## [WHAT THE EXERCISE ASKS]
The reply to the records below should contain exactly the lines from the line with "s.k.count ≤ s.window)" through the line with "have hr : ∀", and nothing besides.

## [DATASET]
☆ ☆ ☆ ☆

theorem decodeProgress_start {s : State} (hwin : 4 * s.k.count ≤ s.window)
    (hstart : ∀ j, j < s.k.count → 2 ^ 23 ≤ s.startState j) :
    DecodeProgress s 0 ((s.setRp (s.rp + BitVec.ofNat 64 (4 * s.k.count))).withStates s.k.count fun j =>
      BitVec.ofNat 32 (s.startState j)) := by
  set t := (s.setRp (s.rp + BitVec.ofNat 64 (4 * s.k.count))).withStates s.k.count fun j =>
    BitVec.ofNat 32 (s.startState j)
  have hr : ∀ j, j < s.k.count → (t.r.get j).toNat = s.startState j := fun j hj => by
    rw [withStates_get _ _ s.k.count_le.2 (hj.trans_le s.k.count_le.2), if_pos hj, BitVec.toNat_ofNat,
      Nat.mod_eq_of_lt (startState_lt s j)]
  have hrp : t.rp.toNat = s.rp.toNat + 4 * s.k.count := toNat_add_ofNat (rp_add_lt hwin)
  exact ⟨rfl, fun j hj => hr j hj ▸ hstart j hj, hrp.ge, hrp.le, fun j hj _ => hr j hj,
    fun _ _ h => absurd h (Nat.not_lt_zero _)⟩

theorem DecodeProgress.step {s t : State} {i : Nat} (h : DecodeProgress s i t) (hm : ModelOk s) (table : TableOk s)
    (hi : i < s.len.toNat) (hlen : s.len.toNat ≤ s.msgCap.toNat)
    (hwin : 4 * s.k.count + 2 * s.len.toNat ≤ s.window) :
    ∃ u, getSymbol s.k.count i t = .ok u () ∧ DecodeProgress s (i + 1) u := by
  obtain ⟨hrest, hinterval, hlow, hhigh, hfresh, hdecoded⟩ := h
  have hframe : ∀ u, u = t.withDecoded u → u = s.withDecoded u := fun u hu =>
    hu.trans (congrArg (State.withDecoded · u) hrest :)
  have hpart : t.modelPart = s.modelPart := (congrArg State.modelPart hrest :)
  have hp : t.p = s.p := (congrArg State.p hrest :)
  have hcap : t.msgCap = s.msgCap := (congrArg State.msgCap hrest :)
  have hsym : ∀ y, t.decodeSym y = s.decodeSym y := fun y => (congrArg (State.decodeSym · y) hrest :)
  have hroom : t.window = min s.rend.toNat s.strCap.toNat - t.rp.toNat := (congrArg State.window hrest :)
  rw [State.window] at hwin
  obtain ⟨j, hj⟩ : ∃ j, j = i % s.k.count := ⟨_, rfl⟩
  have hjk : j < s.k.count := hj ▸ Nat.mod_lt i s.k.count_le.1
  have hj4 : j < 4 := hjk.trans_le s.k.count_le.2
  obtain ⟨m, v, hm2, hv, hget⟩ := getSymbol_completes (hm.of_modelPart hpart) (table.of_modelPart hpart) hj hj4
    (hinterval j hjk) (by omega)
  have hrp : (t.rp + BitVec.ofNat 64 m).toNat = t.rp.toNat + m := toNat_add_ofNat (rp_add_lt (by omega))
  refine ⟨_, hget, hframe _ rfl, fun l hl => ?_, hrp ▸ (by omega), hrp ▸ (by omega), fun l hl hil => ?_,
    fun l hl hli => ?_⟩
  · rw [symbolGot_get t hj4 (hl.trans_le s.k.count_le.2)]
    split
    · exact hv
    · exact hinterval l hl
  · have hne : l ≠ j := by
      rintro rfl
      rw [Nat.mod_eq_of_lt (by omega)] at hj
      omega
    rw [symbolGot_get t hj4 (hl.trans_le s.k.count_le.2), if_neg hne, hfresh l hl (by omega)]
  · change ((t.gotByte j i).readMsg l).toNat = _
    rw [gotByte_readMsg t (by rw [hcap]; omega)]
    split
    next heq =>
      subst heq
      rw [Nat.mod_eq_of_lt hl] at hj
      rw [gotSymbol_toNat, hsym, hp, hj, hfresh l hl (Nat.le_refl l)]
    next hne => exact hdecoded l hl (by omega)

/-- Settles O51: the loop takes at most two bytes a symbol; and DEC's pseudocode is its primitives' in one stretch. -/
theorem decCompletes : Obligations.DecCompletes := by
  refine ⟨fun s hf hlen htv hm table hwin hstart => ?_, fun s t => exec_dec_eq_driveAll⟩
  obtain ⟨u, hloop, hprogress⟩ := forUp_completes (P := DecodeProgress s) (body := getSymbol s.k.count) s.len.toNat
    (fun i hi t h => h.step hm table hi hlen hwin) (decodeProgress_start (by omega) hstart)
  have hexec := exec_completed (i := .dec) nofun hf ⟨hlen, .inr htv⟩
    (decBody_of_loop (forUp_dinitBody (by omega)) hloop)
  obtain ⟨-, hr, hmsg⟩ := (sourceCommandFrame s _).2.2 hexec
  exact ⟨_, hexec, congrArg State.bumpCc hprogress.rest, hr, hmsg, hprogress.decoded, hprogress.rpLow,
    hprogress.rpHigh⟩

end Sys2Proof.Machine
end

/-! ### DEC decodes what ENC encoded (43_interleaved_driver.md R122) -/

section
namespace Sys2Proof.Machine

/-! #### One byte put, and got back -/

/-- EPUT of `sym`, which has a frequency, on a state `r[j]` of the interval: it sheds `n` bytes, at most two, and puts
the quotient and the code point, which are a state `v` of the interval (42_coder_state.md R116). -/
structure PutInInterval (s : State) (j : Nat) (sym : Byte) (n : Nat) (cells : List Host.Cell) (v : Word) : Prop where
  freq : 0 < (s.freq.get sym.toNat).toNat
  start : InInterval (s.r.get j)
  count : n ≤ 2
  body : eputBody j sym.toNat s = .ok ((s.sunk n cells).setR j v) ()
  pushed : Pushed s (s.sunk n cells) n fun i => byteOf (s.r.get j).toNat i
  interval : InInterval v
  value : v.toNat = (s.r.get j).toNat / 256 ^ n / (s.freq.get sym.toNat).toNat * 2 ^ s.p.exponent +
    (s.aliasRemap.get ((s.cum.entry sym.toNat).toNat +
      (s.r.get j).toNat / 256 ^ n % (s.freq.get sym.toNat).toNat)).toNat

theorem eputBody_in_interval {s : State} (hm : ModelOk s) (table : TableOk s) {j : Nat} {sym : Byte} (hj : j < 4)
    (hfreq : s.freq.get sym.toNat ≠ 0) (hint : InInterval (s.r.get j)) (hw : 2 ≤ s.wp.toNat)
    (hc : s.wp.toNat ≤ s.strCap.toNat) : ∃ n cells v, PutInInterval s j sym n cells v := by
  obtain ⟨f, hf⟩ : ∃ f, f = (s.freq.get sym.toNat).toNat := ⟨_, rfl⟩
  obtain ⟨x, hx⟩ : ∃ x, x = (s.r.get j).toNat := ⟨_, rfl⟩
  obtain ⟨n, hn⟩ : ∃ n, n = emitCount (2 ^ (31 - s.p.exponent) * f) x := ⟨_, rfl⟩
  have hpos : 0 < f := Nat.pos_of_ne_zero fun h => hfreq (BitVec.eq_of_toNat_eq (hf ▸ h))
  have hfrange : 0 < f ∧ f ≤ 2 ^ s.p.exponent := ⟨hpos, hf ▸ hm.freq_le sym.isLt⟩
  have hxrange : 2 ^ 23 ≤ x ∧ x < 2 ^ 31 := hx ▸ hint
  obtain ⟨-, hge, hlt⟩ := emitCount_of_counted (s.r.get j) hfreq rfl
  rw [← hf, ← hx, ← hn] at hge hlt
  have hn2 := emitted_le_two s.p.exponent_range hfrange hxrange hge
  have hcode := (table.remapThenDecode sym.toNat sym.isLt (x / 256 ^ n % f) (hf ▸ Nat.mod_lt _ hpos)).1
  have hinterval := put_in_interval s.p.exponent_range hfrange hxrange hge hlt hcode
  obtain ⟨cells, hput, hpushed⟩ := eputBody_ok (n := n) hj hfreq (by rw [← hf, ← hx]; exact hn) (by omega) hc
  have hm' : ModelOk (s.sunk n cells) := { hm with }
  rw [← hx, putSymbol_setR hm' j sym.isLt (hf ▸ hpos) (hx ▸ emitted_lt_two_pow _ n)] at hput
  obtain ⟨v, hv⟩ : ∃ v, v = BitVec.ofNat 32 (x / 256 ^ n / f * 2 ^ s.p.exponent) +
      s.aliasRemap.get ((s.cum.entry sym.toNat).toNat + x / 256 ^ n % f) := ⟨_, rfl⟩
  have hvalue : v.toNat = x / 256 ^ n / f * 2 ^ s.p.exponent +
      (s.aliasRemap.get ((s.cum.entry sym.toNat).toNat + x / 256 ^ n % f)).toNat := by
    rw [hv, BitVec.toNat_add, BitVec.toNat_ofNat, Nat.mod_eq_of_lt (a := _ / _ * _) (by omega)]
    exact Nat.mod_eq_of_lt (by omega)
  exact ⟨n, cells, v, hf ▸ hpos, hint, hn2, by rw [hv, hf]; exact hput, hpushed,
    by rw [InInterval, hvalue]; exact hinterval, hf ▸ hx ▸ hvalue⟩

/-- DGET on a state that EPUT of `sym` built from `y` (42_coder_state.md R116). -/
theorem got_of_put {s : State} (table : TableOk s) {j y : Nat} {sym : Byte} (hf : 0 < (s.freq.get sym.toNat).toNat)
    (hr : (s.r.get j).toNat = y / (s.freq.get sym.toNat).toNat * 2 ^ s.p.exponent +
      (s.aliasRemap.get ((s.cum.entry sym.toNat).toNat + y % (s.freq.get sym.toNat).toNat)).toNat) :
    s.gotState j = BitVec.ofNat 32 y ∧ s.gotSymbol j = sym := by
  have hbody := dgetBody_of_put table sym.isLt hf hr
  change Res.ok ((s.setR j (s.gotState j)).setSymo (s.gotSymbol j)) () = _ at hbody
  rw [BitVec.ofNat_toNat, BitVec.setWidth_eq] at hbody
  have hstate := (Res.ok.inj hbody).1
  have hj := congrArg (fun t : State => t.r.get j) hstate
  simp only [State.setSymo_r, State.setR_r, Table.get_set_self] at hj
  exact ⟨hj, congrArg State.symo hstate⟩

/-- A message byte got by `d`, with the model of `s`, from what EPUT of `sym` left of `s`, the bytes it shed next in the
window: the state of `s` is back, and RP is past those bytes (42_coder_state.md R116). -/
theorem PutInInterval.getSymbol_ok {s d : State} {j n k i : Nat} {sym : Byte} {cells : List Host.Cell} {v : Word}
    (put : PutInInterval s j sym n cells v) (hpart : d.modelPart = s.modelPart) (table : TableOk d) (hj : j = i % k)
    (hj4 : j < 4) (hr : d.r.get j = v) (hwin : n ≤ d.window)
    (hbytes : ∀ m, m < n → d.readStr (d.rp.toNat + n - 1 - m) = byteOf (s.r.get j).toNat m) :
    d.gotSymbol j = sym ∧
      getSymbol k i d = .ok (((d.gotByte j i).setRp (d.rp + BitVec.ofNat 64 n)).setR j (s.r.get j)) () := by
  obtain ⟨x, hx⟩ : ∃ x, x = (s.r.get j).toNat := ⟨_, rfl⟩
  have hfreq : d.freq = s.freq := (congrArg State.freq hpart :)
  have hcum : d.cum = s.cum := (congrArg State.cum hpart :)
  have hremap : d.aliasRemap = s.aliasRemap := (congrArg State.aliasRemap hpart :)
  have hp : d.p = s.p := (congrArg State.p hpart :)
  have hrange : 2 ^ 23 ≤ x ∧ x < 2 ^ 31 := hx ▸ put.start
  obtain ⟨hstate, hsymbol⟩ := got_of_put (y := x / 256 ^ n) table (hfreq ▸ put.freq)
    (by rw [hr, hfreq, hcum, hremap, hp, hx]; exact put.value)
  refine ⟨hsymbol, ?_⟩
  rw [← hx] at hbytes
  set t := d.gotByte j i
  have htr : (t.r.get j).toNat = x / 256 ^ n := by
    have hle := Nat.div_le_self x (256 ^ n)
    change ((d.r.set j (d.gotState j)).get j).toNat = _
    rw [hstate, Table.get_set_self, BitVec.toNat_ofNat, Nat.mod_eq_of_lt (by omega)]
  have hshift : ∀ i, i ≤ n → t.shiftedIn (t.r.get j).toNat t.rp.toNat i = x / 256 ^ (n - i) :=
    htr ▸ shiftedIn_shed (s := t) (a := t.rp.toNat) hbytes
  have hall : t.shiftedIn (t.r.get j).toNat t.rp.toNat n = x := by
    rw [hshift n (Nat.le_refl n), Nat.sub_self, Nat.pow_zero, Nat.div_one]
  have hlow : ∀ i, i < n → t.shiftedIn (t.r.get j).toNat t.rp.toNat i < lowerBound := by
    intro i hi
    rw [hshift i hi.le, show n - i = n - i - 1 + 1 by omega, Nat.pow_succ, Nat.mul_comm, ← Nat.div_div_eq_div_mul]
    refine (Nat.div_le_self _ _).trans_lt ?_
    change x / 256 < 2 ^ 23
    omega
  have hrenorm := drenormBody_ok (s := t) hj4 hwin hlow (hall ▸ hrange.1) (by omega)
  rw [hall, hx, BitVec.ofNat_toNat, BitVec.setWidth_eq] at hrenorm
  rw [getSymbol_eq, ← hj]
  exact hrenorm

☆ ☆ ☆ ☆

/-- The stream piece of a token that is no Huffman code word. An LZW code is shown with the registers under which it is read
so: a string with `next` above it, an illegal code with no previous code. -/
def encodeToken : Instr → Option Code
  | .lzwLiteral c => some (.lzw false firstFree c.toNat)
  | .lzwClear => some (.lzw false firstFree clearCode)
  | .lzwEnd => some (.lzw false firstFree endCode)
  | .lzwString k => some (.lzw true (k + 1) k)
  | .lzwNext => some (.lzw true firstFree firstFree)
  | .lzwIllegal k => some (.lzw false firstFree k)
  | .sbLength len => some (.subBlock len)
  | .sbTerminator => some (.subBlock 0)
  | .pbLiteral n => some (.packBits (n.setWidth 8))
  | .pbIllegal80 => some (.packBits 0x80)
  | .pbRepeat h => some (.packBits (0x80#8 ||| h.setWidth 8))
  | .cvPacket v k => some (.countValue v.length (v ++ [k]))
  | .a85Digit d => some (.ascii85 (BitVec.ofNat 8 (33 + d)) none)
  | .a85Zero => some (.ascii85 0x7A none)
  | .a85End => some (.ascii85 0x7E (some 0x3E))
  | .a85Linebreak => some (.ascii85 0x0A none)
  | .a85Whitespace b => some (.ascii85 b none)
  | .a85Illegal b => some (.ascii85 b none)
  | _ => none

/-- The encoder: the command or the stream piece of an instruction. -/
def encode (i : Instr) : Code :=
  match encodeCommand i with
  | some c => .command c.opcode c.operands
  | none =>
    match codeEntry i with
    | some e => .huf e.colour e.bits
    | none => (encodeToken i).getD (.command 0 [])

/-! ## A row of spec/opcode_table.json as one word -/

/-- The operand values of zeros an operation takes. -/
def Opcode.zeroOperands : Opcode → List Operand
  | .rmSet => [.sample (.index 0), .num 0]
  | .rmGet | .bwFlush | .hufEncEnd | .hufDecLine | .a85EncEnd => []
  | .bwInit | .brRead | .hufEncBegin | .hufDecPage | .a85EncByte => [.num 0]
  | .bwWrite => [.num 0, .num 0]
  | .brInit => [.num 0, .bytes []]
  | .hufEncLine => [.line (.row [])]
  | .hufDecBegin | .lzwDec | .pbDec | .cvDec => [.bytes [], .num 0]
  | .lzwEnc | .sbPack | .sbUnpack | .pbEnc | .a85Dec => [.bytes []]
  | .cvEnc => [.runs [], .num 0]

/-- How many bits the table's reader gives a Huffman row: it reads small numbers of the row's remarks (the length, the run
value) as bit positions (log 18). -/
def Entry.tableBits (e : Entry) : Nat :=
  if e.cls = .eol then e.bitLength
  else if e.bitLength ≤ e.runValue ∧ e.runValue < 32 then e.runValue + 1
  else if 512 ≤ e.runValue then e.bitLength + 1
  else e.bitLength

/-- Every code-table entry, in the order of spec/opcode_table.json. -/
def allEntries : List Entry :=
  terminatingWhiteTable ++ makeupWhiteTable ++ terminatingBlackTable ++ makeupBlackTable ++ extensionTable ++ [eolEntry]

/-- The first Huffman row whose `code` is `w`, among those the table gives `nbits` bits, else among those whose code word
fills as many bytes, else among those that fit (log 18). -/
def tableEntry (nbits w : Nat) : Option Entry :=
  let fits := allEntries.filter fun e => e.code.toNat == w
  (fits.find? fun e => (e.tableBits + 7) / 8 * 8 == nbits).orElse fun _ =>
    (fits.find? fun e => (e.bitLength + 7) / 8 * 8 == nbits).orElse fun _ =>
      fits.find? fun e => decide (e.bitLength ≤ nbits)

☆ ☆ ☆ ☆

## [ANSWER SPACE]
theorem decodeProgress_start {s : State} (hwin : 4 * s.k.count ≤ s.window)
    (hstart : ∀ j, j < s.k.count → 2 ^ 23 ≤ s.startState j) :
    DecodeProgress s 0 ((s.setRp (s.rp + BitVec.ofNat 64 (4 * s.k.count))).withStates s.k.count fun j =>
      BitVec.ofNat 32 (s.startState j)) := by
  set t := (s.setRp (s.rp + BitVec.ofNat 64 (4 * s.k.count))).withStates s.k.count fun j =>
    BitVec.ofNat 32 (s.startState j)
  have hr : ∀ j, j < s.k.count → (t.r.get j).toNat = s.startState j := fun j hj => by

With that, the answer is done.